Collecting database statistics

The Vertica cost-based query optimizer relies on data statistics to produce query plans.

The Vertica cost-based query optimizer relies on data statistics to produce query plans. If statistics are incomplete or out-of-date, the optimizer is liable to use a sub-optimal plan to execute a query.

When you query a table, the Vertica optimizer checks for statistics as follows:

  1. If the table is partitioned, the optimizer checks whether the partitions required by this query have recently been analyzed. If so, it retrieves those statistics and uses them to facilitate query planning.

  2. Otherwise, the optimizer uses table-level statistics, if available.

  3. If no valid partition- or table-level statistics are available, the optimizer assumes uniform distribution of data values and equal storage usage for all projections.

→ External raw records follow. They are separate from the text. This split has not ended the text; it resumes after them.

/-- KEY_REVOKE, in MAINT, sets the REVOKED bit of a slot that is present. -/
def State.keyRevoke (s : State) (j t : Nat) : State × Bool :=
  if !s.keyPresent j || s.mode != mdMaint then (s, false) else (((s.setBit R.UP_KEY_STAT_REVOKED j true).keyRec 2 j t), true)

/-! ### The store (R495, R498) -/

def State.store (s : State) : Nat := s.rd R.UP_STATE_STORE
def State.prefixLen (s : State) : Nat := s.rd R.UP_STORE_LEN

/-- `n` bytes of a sparse store from offset `a`. -/
def cellBytes (m : List Host.Cell) (a n : Nat) : List Byte := (List.range n).map fun k => Cells.get m (a + k)

/-- The header in the store. -/
def State.storeHeader (s : State) : List Byte := cellBytes s.up.store.bytes 0 288

/-- 288 + BODY_LEN, once the header's first 16 bytes are present; a relay's TOTAL before that. -/
def State.storeTotal (s : State) : Option Nat :=
  if 16 ≤ s.prefixLen then some (288 + hBodyLen s.storeHeader) else s.up.store.total

/-- The store takes a state; RECEIVED, REJECTED, APPLIED and APPLY_FAIL raise EV394 and leave a CONTAINER record. -/
def State.setStore (s : State) (st t : Nat) : State :=
  let s1 := s.wr R.UP_STATE_STORE st
  if st = ssReceived ∨ st = ssRejected ∨ st = ssApplied ∨ st = ssApplyFail then
    (s1.raise 394 t).record .up 0x0802 (leBytes (s1.rd R.UP_STORE_CID) 4 ++ [byte (hKind s1.storeHeader), byte st]) t
  else s1

/-- A refused source (R495). -/
def State.storeBusy (s : State) : State := s.wr R.UP_FLAGS_STORE_BUSY 1

/-- Whether a new container may start (R495). -/
def State.storeFree (s : State) (t : Nat) : Bool :=
  let st := s.store
  st == ssEmpty || st == ssApplied || st == ssRejected || st == ssApplyFail ||
    (st == ssReceiving && decide (s.up.store.grownAt + 60000000000 ≤ t))

/-- A new container starts: the prefix is 0 and every relay destination is IDLE (R495, R497). -/
def State.storeNew (s : State) (source : Nat) (cid : Option Word) (total : Option Nat) (t : Nat) : State :=
  let s1 := s.setUp { s.up with store := { source := source, total := total, grownAt := t }, relay := [] }
  let s2 := (List.range 4).foldl (fun s d => (s.wr R.UP_RELAY_STAT_STATE 0 d).wr R.UP_RELAY_STAT_KIB 0 d) s1
  ((s2.wr R.UP_STORE_LEN 0).wr R.UP_STORE_CID (cid.getD 0).toNat).wr R.UP_STATE_STORE ssReceiving

/-! ### The relay (R497) -/

/-- STATE codes of UP_RELAY_STAT. -/
def rsIdle : Nat := 0
def rsSending : Nat := 1
def rsDone : Nat := 2
def rsFailed : Nat := 3

def State.relay (s : State) (d : Nat) : UpRelay := NMap.get s.up.relay {} d
def State.setRelay (s : State) (d : Nat) (r : UpRelay) : State := s.setUp { s.up with relay := NMap.put s.up.relay d r }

Statistics management functions

Vertica provides two functions that generate up-to-date statistics on table data: ANALYZE_STATISTICS and ANALYZE_STATISTICS_PARTITION collect table-level and partition-level statistics, respectively. After computing statistics, the functions store them in the database catalog.

Both functions perform the following operations:

  • Collect statistics using historical queries (at epoch latest) without any locks.

  • Perform fast data sampling, which expedites analysis of relatively small tables with a large number of columns.

  • Recognize deleted data instead of ignoring delete markers.

Vertica also provides several functions that help you management database statistics—for example, to export and import statistics, validate statistics, and drop statistics.

After you collect the desired statistics, you can run Workload Analyzer to retrieve hints about under-performing queries and their root causes, and obtain tuning recommendations.